Example 2: Twin Study

Experiments were conducted using methodology described in Example 1, but specific to two individuals, of which one was a twin discordant for concussion and her monozygotic twin sibling serving as a control.

A comparison of monozygotic twins discordant for concussion controls for genetic variance and reduces variance due to environmental circumstances, thus serving to highlight differences due to phenotypic-related variables. One such pair of twins were assessed to determine acute and sub-acute changes in global gene expression in peripheral leukocytes before and after sports-related concussion. The difference in the gene expression level changes between each time point—baseline (T1), acutely post-SRC (T2), and sub-acutely post-SRC (T5) was determined for all gene probes for the concussed twin and control twin. Then, the difference between the twins was assessed by calculating the difference in the observed changes (e.g., the difference between T2−T1 of concussed twin and T2−T1 of control twin). The study design is depicted in FIG. 6.

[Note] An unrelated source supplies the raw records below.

/-- A VERIFY's progress at its admission (R162). -/
def startVerifyData (w : W) (i : Nat) (session : Option Nat) (rebuild : Bool) : VerifyData :=
  let selected := w.verifySelects i session
  { all := session.isNone, rebuild := rebuild, selected := selected,
    extents := ((w.extentsOn i).filter fun e => selected.contains e.session).map fun e =>
      { session := e.session, sequence := e.sequence, check := CheckState.pending, tally := zeroTally },
    current := .none, expect := .unset, tally := zeroTally, totals := zeroTally, stray := 0, rebuilt := 0,
    conflicts := 0, endedVerified := 0, endedDamaged := 0, damageFound := false, skipped := [], entered := none,
    lastParsed := none, firstUnreadable := false, firstMoved := false }

/-- A VERIFY is admitted for a cartridge (R72, R161). -/
def admitVerify (w : W) (i : Nat) (label : Label) (session : Option Nat) (rebuild : Bool) : W × Option Nat :=
  w.admitJob .verify session (.label label) (.verify (w.startVerifyData i session rebuild)) (w.verifyPins i session)

/-- A label of a closed session asks for its VERIFY; an admission that fails queues VERIFY NOT QUEUED (R143). -/
def autoVerifyOne (session : Nat) (w : W) (e : Nat × Label) : W :=
  let r := w.admitVerify e.1 e.2 (some session) false
  match r.2 with
  | some _ => r.1
  | none => r.1.note (.verifyNotQueued session e.2)

/-- One VERIFY for each cartridge of a closed session, in the order of its extents, once per label (R143). -/
def autoVerify (w : W) (session : Nat) : W :=
  (((w.extentsOf session).map fun e => (e.cartridge, e.label)).eraseDups).foldl (autoVerifyOne session) w

/-! ## The mount (R163) -/

/-- The limit of a VERIFY's reading: the last block of its last extent, or the end mark in a REBUILD (R163). -/
def verifyLimit (w : W) (v : VerifyData) : ReadLimit :=
  if v.rebuild then .endMark
  else
    match ((w.verifyExtents v).getLast?).map Prod.snd with
    | some e => .block e.lastBlock
    | none => .block 0

end W
end Sys2Proof.Machine
end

The results of these studies are shown in FIG. 7A-FIG. 7B, and Table 7A Table 7B, Table 8A, Table 8B, Table 9A, and Table 9B. Specifically, Table 7A Table 7B, Table 8A, Table 8B, Table 9A, and Table 9B depict the subject-specific gene expression changes of gene probes that exceeded a 1.5-fold difference between concussed and non-concussed twin.

A list of gene transcripts observed to be upregulated in the concussed twin relative to the control twin at 6 hours post SRC (T2) compared to baseline (T1) is shown in Table 7A. A list of gene transcripts observed to be downregulated in the concussed twin relative to the control twin at 6 hours post SRC (T2) compared to baseline (T1) is shown in Table 7B.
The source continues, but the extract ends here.